Tutto ciò che riguarda i nostri tempi entra tosto e facilmente in legame
coll’elemento materiale che è in noi, coi nostri interessi; il passato può collegarsi
solo coll’elemento spirituale che è in noi, coi nostri interessi più alti.
Allora la vista si scaltrisce gradatamente e impariamo a strappare fino ad un
certo punto i suoi misteri al passato.
Il fatto che migliaia di noi abbiano già fatto questo lavoro non ci risparmia
la fatica. Questa specie di lavoro non è mai compiuto, non può esser fatto una volta
per sempre. Invero ogni epoca vede il lontanissimo passato in un modo nuovo e
diverso; per esempio in Tucidide potrebbe esser riferito un fatto di primaria
importanza che sarà riconosciuto solo fra cento anni.

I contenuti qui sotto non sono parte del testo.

-- ==== Sys2Proof/Laws/Rom.lean ====
section
/-! SUPPORT. The ROM: reading it, its canonical form, and that no operation on the state changes it. -/

namespace Sys2Proof
namespace Machine

/-- An entry that is read is in the list, at its address. -/
theorem romRead_mem {rom : Rom} {v : Byte} {d : Descriptor} (h : romRead rom v = some d) : (v, d) ∈ rom := by
  induction rom with
  | nil => cases h
  | cons e rest ih =>
    simp only [romRead] at h
    split at h
    · obtain ⟨a, b⟩ := e
      simp_all
    · exact List.mem_cons_of_mem _ (ih h)

/-- In an image that CAT.CHECK accepts, a descriptor's byte count is the top three bits of its address (R113). -/
theorem romRead_byteCount {rom : Rom} {v : Byte} {d : Descriptor} (hc : romCheck rom = true) (h : romRead rom v = some d) :
    d.byteCount = Bits.byteCount v := by
  have := (List.all_eq_true.mp hc) _ (romRead_mem h)
  simpa using this

theorem romWf_tail {e : Byte × Descriptor} {rest : Rom} (h : romWf (e :: rest) = true) : romWf rest = true := by
  cases rest with
  | nil => rfl
  | cons e2 rest =>
    simp only [romWf, addressesRise, Bool.and_eq_true] at h
    exact h.2

/-- In the canonical form every later address is above the first. -/
theorem romWf_head_lt {e : Byte × Descriptor} {rest : Rom} (h : romWf (e :: rest) = true) :
    ∀ x ∈ rest, e.1.toNat < x.1.toNat := by
  induction rest generalizing e with
  | nil => simp
  | cons e2 rest ih =>
    simp only [romWf, addressesRise, Bool.and_eq_true, decide_eq_true_eq] at h
    intro x hx
    rcases List.mem_cons.mp hx with rfl | hx
    · exact h.1
    · exact lt_trans h.1 (ih h.2 x hx)

/-- In the canonical form an entry of the list is what its address reads as. -/
theorem romRead_of_mem {rom : Rom} {v : Byte} {d : Descriptor} (hw : romWf rom = true) (h : (v, d) ∈ rom) :
    romRead rom v = some d := by
  induction rom with
  | nil => cases h
  | cons e rest ih =>
    rcases List.mem_cons.mp h with rfl | h
    · simp [romRead]
    · have hne : e.1 ≠ v := fun hv => by
        have := romWf_head_lt hw _ h
        rw [hv] at this
        exact lt_irrefl _ this
      simp [romRead, hne, ih (romWf_tail hw) h]

/-- Every operation on the state keeps the ROM, and with it the canonical form (R15, R44). -/
theorem romWf_kept (s : State) (r : Result) (k : ErrKind) (bs : List Byte) (ts : List (List Byte)) (h : romWf s.rom = true) :
    romWf (s.complete r).rom = true ∧ romWf (s.raise k).rom = true ∧ romWf (s.putAscii bs).rom = true ∧
      romWf (s.scanBuffer bs).rom = true ∧ romWf (s.takeTransaction ts).rom = true := by
  simp [h]

end Machine
end Sys2Proof
end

Il nostro scopo non è di avviare ricerche per altri, o indagini specializzate
nel senso comune della parola, ossia non di iniziare uno studio o una esposizione
completa di un singolo argomento o di una singola situazione, su cui si debba
concentrare tutto l’interesse; ma di ottenere la partecipazione al tutto, la
comprensione della grecità in genere. All’erudizione provvede la moderna
letteratura storico-antiquaria: noi miriamo a raggiungere un mezzo di formazione e
di godimento che possa durare tutta la vita.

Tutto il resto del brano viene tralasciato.